The tanks all have undergravel filters and I was thinking of finding a large volume pump or probably two in case of failure to run all the tanks. Is there such an air pump available and if so where can I find one?

I have a back up generator in case of power outage,

Plumbing is nearby so I'll be putting in a laundry room style sink

The tanks have glass tops and I'm going to light the room with one or two 400 watt HPS greenhouse lights, also an exhaust fan on a thermostat to remove extra heat in the summer months

I'm building the shelving with treated 2 by 4's and plywood, I'm thinking 2 levels of tanks a couple of feet apart to allow the light to reach the lower tanks.

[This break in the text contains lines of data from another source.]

/-- R272: BVC +2, not taken. -/
theorem test_BVC_1 : ends (start ⟨0x00, 0x00, 0x00, 0xFD, 0x8000, P 0 1 0 1 0 0⟩ [(0x8000, 0x50), (0x8001, 0x02)])
    ⟨0x00, 0x00, 0x00, 0xFD, 0x8002, P 0 1 0 1 0 0⟩ [] 2 = true := by decide

/-- R273: BVS +2, taken. -/
theorem test_BVS_1 : ends (start ⟨0x00, 0x00, 0x00, 0xFD, 0x8000, P 0 1 0 1 0 0⟩ [(0x8000, 0x70), (0x8001, 0x02)])
    ⟨0x00, 0x00, 0x00, 0xFD, 0x8004, P 0 1 0 1 0 0⟩ [] 3 = true := by decide

/-- R146: NOP at 0xFFFF (pc wraps). -/
theorem test_NOP_2 : ends (start ⟨0x00, 0x00, 0x00, 0xFD, 0xFFFF, P 0 0 0 1 0 0⟩ [(0xFFFF, 0xEA)])
    ⟨0x00, 0x00, 0x00, 0xFD, 0x0000, P 0 0 0 1 0 0⟩ [] 2 = true := by decide

/-- R290: PHA. -/
theorem test_PHA_1 : ends (start ⟨0x5A, 0x00, 0x00, 0xFD, 0x8000, P 0 0 0 1 0 0⟩ [(0x8000, 0x48)])
    ⟨0x5A, 0x00, 0x00, 0xFC, 0x8001, P 0 0 0 1 0 0⟩ [(0x01FD, 0x5A)] 3 = true := by decide

/-- R290: PHA at SP=0x00 (wrap). -/
theorem test_PHA_2 : ends (start ⟨0x5A, 0x00, 0x00, 0x00, 0x8000, P 0 0 0 1 0 0⟩ [(0x8000, 0x48)])
    ⟨0x5A, 0x00, 0x00, 0xFF, 0x8001, P 0 0 0 1 0 0⟩ [(0x0100, 0x5A)] 3 = true := by decide

/-- R291: PHP. -/
theorem test_PHP_1 : ends (start ⟨0x00, 0x00, 0x00, 0xFD, 0x8000, P 1 0 0 1 0 1⟩ [(0x8000, 0x08)])
    ⟨0x00, 0x00, 0x00, 0xFC, 0x8001, P 1 0 0 1 0 1⟩ [(0x01FD, 0xB5)] 3 = true := by decide

/-- R292: PLA. -/
theorem test_PLA_1 : ends (start ⟨0x00, 0x00, 0x00, 0xFC, 0x8000, P 0 0 0 1 0 0⟩ [(0x8000, 0x68), (0x01FD, 0x00)])
    ⟨0x00, 0x00, 0x00, 0xFD, 0x8001, P 0 0 0 1 1 0⟩ [] 4 = true := by decide

/-- R292: PLA at SP=0xFF (wrap). -/
theorem test_PLA_2 : ends (start ⟨0x00, 0x00, 0x00, 0xFF, 0x8000, P 0 0 0 1 0 0⟩ [(0x8000, 0x68), (0x0100, 0x80)])
    ⟨0x80, 0x00, 0x00, 0x00, 0x8001, P 1 0 0 1 0 0⟩ [] 4 = true := by decide

/-- R293: PLP (bits 5 and 4 ignored). -/
theorem test_PLP_1 : ends (start ⟨0x00, 0x00, 0x00, 0xFC, 0x8000, P 0 0 0 1 0 0⟩ [(0x8000, 0x28), (0x01FD, 0x30)])
    ⟨0x00, 0x00, 0x00, 0xFD, 0x8001, P 0 0 0 0 0 0⟩ [] 4 = true := by decide

/-- R294: CLC. -/
theorem test_CLC_1 : ends (start ⟨0x00, 0x00, 0x00, 0xFD, 0x8000, P 0 0 0 1 0 1⟩ [(0x8000, 0x18)])
    ⟨0x00, 0x00, 0x00, 0xFD, 0x8001, P 0 0 0 1 0 0⟩ [] 2 = true := by decide

/-- R295: SEC. -/
theorem test_SEC_1 : ends (start ⟨0x00, 0x00, 0x00, 0xFD, 0x8000, P 0 0 0 1 0 0⟩ [(0x8000, 0x38)])
    ⟨0x00, 0x00, 0x00, 0xFD, 0x8001, P 0 0 0 1 0 1⟩ [] 2 = true := by decide

/-- R296: CLI. -/
theorem test_CLI_1 : ends (start ⟨0x00, 0x00, 0x00, 0xFD, 0x8000, P 0 0 0 1 0 0⟩ [(0x8000, 0x58)])
    ⟨0x00, 0x00, 0x00, 0xFD, 0x8001, P 0 0 0 0 0 0⟩ [] 2 = true := by decide

/-- R297: SEI. -/
theorem test_SEI_1 : ends (start ⟨0x00, 0x00, 0x00, 0xFD, 0x8000, P 0 0 0 0 0 0⟩ [(0x8000, 0x78)])
    ⟨0x00, 0x00, 0x00, 0xFD, 0x8001, P 0 0 0 1 0 0⟩ [] 2 = true := by decide

/-- R298: CLD. -/
theorem test_CLD_1 : ends (start ⟨0x00, 0x00, 0x00, 0xFD, 0x8000, P 0 0 1 1 0 0⟩ [(0x8000, 0xD8)])
    ⟨0x00, 0x00, 0x00, 0xFD, 0x8001, P 0 0 0 1 0 0⟩ [] 2 = true := by decide

/-- R299: SED. -/
theorem test_SED_1 : ends (start ⟨0x00, 0x00, 0x00, 0xFD, 0x8000, P 0 0 0 1 0 0⟩ [(0x8000, 0xF8)])
    ⟨0x00, 0x00, 0x00, 0xFD, 0x8001, P 0 0 1 1 0 0⟩ [] 2 = true := by decide

/-- R300: CLV. -/
theorem test_CLV_1 : ends (start ⟨0x00, 0x00, 0x00, 0xFD, 0x8000, P 0 1 0 1 0 0⟩ [(0x8000, 0xB8)])
    ⟨0x00, 0x00, 0x00, 0xFD, 0x8001, P 0 0 0 1 0 0⟩ [] 2 = true := by decide

/-- R144: unknown 0x02. -/
theorem test_unknown_opcode_1 : ends (start ⟨0x11, 0x00, 0x00, 0xFD, 0x8000, P 0 0 0 1 0 1⟩ [(0x8000, 0x02), (0x8001, 0xA9)])
    ⟨0x11, 0x00, 0x00, 0xFD, 0x8001, P 0 0 0 1 0 1⟩ [] 2 = true := by decide

/-! ## One turn: vectors of 95_test_vectors.md, sections 9 to 13 -/

/-- Section 9: `EA` at 0x8000, NOP at 0x9000 behind the IRQ/BRK vector, RTI at 0xA000 behind the NMI vector. -/
def interruptStart (p : Flags) (line nmi : Bool) : State :=
  { start ⟨0, 0, 0, 0xFD, 0x8000, p⟩
      [(0x8000, 0xEA), (0x9000, 0xEA), (0xA000, 0x40), (0xFFFF, 0x90), (0xFFFB, 0xA0)] with
    config := { irqLine := { rest := line } }, nmiRequest := nmi }

def after (s : State) (f : State → Bool) : Bool :=
  match step s with
  | .next t => f t
  | _ => false

/-- I1: the IRQ is taken, then the NOP of the handler runs; 7 + 2 cycles. -/
theorem test_irq_taken : after (interruptStart (P 0 0 0 0 0 0) true false) (fun t =>
    decide (t.cpu = ⟨0, 0, 0, 0xFA, 0x9001, P 0 0 0 1 0 0⟩) && t.read 0x01FD == 0x80 && t.read 0x01FC == 0x00 &&
      t.read 0x01FB == 0x20 && t.sched.totalCycles == 9) = true := by decide +kernel

/-- I2: with P.I = 1 there is no entry. -/
theorem test_irq_masked : after (interruptStart (P 0 0 0 1 0 0) true false) (fun t =>
    decide (t.cpu = ⟨0, 0, 0, 0xFD, 0x8001, P 0 0 0 1 0 0⟩) && t.sched.totalCycles == 2) = true := by decide +kernel

/-- I3: the NMI goes first, with no IRQ check; RTI at its handler brings the pc and P back. -/
theorem test_nmi_before_irq : after (interruptStart (P 0 0 0 0 0 1) true true) (fun t =>
    decide (t.cpu = ⟨0, 0, 0, 0xFD, 0x8000, P 0 0 0 0 0 1⟩) && t.read 0x01FB == 0x21 && t.nmiRequest == false &&
      t.sched.totalCycles == 13) = true := by decide +kernel

/-- E8: `LDA #$05` placed where reset fetches. -/
theorem test_with_fetch_word : after (State.reset.withFetchWord 16 0x05A9) (fun t =>
    t.cpu.a == 0x05 && t.cpu.pc == 0x0002 && t.sched.tickCount == 1) = true := by decide +kernel

/-- V1, V2: the PPU step from 82,180 starts VBlank; V7: only bit 7 of 0x2002 changes. -/
theorem test_vblank_starts :
    let t := ppuStep { start ⟨0, 0, 0, 0xFD, 0, P 0 0 0 1 0 0⟩ [(0x2002, 0x41)] with video := ⟨82180, 240, .visible, false⟩ }
    t.video = ⟨82181, 241, .vblankActive, true⟩ ∧ t.nmiRequest = true ∧ t.read 0x2002 = 0xC1 := by decide +kernel

/-- V3, V4: the PPU step from 89,000 ends it. -/
theorem test_vblank_ends :
    let t := ppuStep { start ⟨0, 0, 0, 0xFD, 0, P 0 0 0 1 0 0⟩ [(0x2002, 0xC1)] with video := ⟨89000, 260, .vblankActive, true⟩ }
    t.video = ⟨89001, 261, .vblankDone, false⟩ ∧ t.nmiRequest = false ∧ t.read 0x2002 = 0x41 := by decide +kernel

/-- V5, V6: the frame wraps. -/
theorem test_frame_wraps :
    (videoAdvance 1 { State.reset with video := ⟨89340, 261, .vblankDone, false⟩ }).video = ⟨1, 0, .visible, false⟩ := by
  decide +kernel

/-- A3: the mix of a pulse of period 7 and duty 2 with a triangle of period 15, at samples 0, 1, 2 and 7. -/
theorem test_synth_mix :
    let s := start ⟨0, 0, 0, 0xFD, 0, P 0 0 0 1 0 0⟩ [(0x4000, 0x80), (0x4002, 7), (0x400A, 15)]
    [0, 1, 2, 7].map (synth s) = [6000, 7200, 4000, 2400] := by decide +kernel

/-- A5: saturation, both ways, at sample 1. -/
theorem test_synth_saturates :
    let s := start ⟨0, 0, 0, 0xFD, 0, P 0 0 0 1 0 0⟩ [(0x4000, 0x80), (0x4002, 1), (0x4004, 0x80), (0x4006, 1)]
    (synth { s with config := { gainPulse := 20000 } } 1).toInt = 32767 ∧
    (synth { s with config := { gainPulse := -20000 } } 1).toInt = -32768 := by decide +kernel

How does this sound and any suggestions?


----------



## The Guy (Nov 26, 2010)

Wow sounds like a neat plan you have there, I think you might want to consider a main sump filter system and heat your tanks that way. If you try and heat the room to heat the tanks it's going to be very humid and hot and uncomfortable place to be for you. Maybe some other guys with fish rooms will offer some help. I know I sure enjoy the small room I have. Cheers Laurie


----------



## davefrombc (Apr 21, 2010)

Go with individual heaters, and heat the room to normal , comfy for you temperatures. The tank heaters will give you control over heating in each , according to species needs , and you will be able to enjoy the room more .. Heating the room to tropical temperatures for the fish will raise humidity severely and between the heat and humidity, you will be very uncomfortable in there in short order. Use normal lighting for the room and individual lighting on tanks you want to have planted . The HPS greenhouse lights won't be adequate because of distance from the tanks , and the light will be very harsh on your eyes.


----------